>>
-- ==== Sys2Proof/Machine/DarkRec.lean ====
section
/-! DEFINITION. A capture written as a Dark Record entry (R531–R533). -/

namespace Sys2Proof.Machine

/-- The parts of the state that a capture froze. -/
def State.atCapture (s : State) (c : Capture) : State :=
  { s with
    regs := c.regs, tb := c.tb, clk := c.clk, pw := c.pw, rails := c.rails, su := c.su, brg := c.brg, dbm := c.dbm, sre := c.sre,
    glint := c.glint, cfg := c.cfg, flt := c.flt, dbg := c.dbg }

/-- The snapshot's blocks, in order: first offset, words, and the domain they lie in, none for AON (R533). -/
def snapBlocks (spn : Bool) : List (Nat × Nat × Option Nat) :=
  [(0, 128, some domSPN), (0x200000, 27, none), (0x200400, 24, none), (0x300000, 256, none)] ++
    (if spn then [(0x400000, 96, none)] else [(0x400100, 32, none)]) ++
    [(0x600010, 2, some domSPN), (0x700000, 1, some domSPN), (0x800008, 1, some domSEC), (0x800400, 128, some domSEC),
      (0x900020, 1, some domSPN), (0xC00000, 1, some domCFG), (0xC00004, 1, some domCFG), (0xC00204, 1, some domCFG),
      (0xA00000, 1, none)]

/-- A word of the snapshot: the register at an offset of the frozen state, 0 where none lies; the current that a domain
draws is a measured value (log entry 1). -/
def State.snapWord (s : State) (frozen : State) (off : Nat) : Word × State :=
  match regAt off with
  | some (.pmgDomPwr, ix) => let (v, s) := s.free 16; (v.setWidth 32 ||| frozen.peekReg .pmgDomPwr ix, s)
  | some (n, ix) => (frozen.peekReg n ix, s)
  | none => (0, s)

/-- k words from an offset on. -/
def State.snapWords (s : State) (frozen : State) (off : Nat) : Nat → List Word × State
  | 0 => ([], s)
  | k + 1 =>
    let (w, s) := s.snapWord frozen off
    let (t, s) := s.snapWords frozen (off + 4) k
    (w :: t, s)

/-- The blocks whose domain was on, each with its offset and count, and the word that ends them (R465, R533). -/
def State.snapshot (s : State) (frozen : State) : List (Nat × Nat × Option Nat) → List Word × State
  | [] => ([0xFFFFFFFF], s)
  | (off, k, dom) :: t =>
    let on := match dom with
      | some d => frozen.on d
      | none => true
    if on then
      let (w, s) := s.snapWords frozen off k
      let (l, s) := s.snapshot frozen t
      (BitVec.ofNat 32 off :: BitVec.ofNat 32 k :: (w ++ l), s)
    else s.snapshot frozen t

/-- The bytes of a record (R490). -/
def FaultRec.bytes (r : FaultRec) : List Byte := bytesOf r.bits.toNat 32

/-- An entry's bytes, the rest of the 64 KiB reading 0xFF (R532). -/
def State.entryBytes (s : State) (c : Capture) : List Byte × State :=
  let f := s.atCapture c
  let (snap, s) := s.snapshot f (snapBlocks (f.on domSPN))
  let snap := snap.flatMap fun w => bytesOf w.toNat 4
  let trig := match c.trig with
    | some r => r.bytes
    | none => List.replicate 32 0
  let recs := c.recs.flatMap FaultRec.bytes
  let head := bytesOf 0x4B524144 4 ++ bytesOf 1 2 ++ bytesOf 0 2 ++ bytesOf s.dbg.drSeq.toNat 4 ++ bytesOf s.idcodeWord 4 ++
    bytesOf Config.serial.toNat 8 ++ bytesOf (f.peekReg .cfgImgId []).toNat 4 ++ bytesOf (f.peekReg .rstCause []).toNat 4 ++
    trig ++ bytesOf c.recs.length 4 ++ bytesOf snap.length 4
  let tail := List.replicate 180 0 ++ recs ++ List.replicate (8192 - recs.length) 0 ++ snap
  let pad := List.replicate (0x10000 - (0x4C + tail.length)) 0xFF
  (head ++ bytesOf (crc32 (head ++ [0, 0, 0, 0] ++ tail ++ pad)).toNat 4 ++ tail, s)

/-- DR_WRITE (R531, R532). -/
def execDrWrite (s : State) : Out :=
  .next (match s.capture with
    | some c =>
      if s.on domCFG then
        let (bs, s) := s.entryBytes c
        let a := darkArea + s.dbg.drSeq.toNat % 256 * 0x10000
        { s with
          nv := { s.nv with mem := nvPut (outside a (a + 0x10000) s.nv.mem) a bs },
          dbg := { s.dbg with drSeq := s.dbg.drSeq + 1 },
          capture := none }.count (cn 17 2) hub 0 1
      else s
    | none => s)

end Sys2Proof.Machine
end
<<
>>
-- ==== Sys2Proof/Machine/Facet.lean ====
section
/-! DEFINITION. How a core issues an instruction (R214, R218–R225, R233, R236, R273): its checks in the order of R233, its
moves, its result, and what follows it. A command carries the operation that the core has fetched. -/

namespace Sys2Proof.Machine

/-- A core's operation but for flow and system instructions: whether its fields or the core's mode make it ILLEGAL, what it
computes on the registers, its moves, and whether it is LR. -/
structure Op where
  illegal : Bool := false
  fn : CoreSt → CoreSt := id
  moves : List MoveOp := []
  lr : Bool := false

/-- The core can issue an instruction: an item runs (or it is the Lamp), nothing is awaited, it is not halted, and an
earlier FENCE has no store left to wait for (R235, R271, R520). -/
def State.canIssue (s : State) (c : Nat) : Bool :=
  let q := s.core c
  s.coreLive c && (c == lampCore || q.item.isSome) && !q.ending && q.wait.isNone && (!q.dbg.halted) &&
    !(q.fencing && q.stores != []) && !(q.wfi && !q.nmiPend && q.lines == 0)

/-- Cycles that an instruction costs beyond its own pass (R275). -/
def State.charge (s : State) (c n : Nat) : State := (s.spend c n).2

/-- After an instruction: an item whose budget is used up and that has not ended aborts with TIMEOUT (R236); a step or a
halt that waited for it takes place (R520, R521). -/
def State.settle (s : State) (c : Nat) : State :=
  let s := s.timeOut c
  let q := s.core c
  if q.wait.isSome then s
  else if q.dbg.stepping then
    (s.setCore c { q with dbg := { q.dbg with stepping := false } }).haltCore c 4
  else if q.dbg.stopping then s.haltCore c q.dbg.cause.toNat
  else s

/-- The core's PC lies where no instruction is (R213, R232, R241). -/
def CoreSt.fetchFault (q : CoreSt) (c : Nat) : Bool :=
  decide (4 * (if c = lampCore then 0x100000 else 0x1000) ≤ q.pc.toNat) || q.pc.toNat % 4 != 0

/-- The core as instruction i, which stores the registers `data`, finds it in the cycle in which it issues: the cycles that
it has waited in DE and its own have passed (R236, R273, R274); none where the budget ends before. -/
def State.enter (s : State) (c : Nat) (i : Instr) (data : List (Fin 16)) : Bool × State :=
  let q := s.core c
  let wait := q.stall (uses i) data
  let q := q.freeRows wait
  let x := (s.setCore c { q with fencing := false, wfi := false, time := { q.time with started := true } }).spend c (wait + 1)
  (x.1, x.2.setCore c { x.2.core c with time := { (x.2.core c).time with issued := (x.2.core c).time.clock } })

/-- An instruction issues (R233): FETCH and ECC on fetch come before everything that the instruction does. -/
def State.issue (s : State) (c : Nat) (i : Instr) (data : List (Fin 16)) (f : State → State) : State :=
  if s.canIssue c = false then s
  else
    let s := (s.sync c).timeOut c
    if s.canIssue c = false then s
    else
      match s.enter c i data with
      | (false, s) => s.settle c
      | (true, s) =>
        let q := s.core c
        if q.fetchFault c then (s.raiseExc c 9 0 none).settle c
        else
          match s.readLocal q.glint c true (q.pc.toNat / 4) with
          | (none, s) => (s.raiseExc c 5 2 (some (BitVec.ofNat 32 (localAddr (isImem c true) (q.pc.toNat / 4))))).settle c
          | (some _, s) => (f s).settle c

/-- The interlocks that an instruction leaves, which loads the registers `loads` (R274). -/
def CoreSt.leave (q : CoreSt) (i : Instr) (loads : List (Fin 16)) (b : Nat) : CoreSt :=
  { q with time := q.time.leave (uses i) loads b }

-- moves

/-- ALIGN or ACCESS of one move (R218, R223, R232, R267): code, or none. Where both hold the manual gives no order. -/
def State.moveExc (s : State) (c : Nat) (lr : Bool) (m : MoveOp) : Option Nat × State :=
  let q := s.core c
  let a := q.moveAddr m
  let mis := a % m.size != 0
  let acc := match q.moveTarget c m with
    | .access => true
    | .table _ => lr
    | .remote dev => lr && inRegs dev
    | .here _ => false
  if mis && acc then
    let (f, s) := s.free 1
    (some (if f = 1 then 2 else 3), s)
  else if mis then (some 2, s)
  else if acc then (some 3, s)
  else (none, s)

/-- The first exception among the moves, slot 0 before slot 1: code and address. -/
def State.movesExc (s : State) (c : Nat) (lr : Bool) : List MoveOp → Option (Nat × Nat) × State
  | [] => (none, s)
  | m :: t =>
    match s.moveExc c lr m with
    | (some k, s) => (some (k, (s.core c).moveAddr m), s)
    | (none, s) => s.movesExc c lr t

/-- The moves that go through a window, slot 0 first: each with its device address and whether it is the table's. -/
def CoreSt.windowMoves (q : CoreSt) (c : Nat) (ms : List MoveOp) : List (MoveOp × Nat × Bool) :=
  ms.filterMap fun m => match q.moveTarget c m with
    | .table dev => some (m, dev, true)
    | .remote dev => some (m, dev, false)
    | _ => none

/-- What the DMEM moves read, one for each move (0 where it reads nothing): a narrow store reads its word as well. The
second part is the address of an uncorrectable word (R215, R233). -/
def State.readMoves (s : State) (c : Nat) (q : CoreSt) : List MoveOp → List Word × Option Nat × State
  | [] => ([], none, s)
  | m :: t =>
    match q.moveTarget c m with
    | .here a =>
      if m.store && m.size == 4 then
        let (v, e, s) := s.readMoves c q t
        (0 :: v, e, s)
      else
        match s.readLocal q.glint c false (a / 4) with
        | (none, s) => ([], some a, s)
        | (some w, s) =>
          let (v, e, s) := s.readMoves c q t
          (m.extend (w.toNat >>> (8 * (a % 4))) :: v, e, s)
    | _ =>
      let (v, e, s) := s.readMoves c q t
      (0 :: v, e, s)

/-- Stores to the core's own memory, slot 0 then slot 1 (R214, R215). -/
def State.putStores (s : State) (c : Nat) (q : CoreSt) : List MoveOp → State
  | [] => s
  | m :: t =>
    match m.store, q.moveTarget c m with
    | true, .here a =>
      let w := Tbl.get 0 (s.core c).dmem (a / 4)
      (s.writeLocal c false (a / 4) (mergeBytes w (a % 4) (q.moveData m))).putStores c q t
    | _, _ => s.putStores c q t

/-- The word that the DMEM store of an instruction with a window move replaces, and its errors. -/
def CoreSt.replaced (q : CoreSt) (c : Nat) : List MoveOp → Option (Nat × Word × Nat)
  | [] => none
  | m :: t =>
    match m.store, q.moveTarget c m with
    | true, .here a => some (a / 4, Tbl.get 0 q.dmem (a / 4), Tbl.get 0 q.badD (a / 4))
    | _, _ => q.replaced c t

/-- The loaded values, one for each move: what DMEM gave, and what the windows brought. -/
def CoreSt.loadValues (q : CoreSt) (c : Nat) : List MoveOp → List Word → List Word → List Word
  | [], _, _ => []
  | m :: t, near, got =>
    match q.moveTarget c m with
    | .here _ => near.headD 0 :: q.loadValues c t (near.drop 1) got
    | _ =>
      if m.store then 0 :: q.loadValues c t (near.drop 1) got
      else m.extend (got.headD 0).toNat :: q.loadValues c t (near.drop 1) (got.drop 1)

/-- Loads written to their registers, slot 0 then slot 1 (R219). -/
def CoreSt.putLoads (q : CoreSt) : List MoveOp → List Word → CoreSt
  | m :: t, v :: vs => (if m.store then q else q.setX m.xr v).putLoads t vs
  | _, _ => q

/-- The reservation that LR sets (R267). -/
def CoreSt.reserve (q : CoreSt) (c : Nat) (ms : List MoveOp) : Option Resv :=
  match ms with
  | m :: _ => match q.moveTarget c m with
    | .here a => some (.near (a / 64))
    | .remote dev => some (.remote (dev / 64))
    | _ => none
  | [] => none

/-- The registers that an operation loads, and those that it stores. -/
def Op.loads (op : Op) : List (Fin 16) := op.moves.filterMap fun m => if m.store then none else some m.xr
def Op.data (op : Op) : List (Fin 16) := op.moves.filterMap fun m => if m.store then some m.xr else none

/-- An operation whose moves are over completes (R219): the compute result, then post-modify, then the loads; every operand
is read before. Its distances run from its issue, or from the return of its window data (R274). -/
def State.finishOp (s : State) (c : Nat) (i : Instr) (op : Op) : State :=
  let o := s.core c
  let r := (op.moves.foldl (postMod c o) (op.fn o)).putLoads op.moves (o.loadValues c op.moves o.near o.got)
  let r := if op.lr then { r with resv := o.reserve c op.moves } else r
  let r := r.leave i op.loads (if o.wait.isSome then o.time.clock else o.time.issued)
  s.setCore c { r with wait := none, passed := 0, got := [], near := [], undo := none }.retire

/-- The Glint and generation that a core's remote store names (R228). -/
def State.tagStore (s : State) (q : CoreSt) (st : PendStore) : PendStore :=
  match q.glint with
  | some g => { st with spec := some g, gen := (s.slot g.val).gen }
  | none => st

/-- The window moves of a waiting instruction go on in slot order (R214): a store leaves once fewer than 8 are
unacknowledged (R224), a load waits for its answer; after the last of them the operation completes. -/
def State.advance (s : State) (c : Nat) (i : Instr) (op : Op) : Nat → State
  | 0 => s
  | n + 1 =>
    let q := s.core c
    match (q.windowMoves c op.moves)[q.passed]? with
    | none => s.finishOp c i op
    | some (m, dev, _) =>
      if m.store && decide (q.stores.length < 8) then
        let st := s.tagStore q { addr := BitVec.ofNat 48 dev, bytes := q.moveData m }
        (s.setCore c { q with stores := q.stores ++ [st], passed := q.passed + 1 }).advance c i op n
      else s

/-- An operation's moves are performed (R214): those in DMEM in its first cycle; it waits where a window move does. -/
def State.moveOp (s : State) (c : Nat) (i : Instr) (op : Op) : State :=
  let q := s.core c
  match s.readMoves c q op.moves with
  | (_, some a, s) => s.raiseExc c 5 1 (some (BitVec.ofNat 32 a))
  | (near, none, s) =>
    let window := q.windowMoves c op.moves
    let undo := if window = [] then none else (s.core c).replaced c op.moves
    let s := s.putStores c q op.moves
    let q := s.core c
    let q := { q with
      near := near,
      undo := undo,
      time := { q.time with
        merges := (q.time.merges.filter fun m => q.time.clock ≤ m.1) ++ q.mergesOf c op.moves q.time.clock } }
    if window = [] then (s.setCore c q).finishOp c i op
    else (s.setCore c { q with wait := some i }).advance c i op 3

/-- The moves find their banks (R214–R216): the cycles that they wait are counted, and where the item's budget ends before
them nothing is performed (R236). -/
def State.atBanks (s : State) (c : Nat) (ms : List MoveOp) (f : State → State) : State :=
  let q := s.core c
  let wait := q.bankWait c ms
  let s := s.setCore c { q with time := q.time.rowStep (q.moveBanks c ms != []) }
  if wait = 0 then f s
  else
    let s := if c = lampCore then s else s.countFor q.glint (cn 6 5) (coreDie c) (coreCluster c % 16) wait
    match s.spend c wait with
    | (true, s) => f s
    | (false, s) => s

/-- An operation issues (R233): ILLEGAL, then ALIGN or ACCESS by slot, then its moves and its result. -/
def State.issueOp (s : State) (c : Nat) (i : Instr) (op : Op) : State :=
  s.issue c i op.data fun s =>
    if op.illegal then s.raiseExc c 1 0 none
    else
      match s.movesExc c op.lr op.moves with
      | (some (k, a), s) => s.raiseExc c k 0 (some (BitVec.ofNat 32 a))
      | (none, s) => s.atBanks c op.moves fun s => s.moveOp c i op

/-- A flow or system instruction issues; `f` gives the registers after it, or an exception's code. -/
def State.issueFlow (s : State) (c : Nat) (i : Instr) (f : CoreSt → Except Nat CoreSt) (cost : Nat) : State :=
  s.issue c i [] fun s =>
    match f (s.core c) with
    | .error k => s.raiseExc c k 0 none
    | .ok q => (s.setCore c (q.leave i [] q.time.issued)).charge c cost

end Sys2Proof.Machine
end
<<
What is being asked
In the listing above, find the line with "if q.wait.isSome then s" and the line with "let acc := match q.moveTarget c m with"; output exactly those lines and all lines between them.

Solution to the problem
  if q.wait.isSome then s
  else if q.dbg.stepping then
    (s.setCore c { q with dbg := { q.dbg with stepping := false } }).haltCore c 4
  else if q.dbg.stopping then s.haltCore c q.dbg.cause.toNat
  else s

/-- The core's PC lies where no instruction is (R213, R232, R241). -/
def CoreSt.fetchFault (q : CoreSt) (c : Nat) : Bool :=
  decide (4 * (if c = lampCore then 0x100000 else 0x1000) ≤ q.pc.toNat) || q.pc.toNat % 4 != 0

/-- The core as instruction i, which stores the registers `data`, finds it in the cycle in which it issues: the cycles that
it has waited in DE and its own have passed (R236, R273, R274); none where the budget ends before. -/
def State.enter (s : State) (c : Nat) (i : Instr) (data : List (Fin 16)) : Bool × State :=
  let q := s.core c
  let wait := q.stall (uses i) data
  let q := q.freeRows wait
  let x := (s.setCore c { q with fencing := false, wfi := false, time := { q.time with started := true } }).spend c (wait + 1)
  (x.1, x.2.setCore c { x.2.core c with time := { (x.2.core c).time with issued := (x.2.core c).time.clock } })

/-- An instruction issues (R233): FETCH and ECC on fetch come before everything that the instruction does. -/
def State.issue (s : State) (c : Nat) (i : Instr) (data : List (Fin 16)) (f : State → State) : State :=
  if s.canIssue c = false then s
  else
    let s := (s.sync c).timeOut c
    if s.canIssue c = false then s
    else
      match s.enter c i data with
      | (false, s) => s.settle c
      | (true, s) =>
        let q := s.core c
        if q.fetchFault c then (s.raiseExc c 9 0 none).settle c
        else
          match s.readLocal q.glint c true (q.pc.toNat / 4) with
          | (none, s) => (s.raiseExc c 5 2 (some (BitVec.ofNat 32 (localAddr (isImem c true) (q.pc.toNat / 4))))).settle c
          | (some _, s) => (f s).settle c

/-- The interlocks that an instruction leaves, which loads the registers `loads` (R274). -/
def CoreSt.leave (q : CoreSt) (i : Instr) (loads : List (Fin 16)) (b : Nat) : CoreSt :=
  { q with time := q.time.leave (uses i) loads b }

-- moves

/-- ALIGN or ACCESS of one move (R218, R223, R232, R267): code, or none. Where both hold the manual gives no order. -/
def State.moveExc (s : State) (c : Nat) (lr : Bool) (m : MoveOp) : Option Nat × State :=
  let q := s.core c
  let a := q.moveAddr m
  let mis := a % m.size != 0
  let acc := match q.moveTarget c m with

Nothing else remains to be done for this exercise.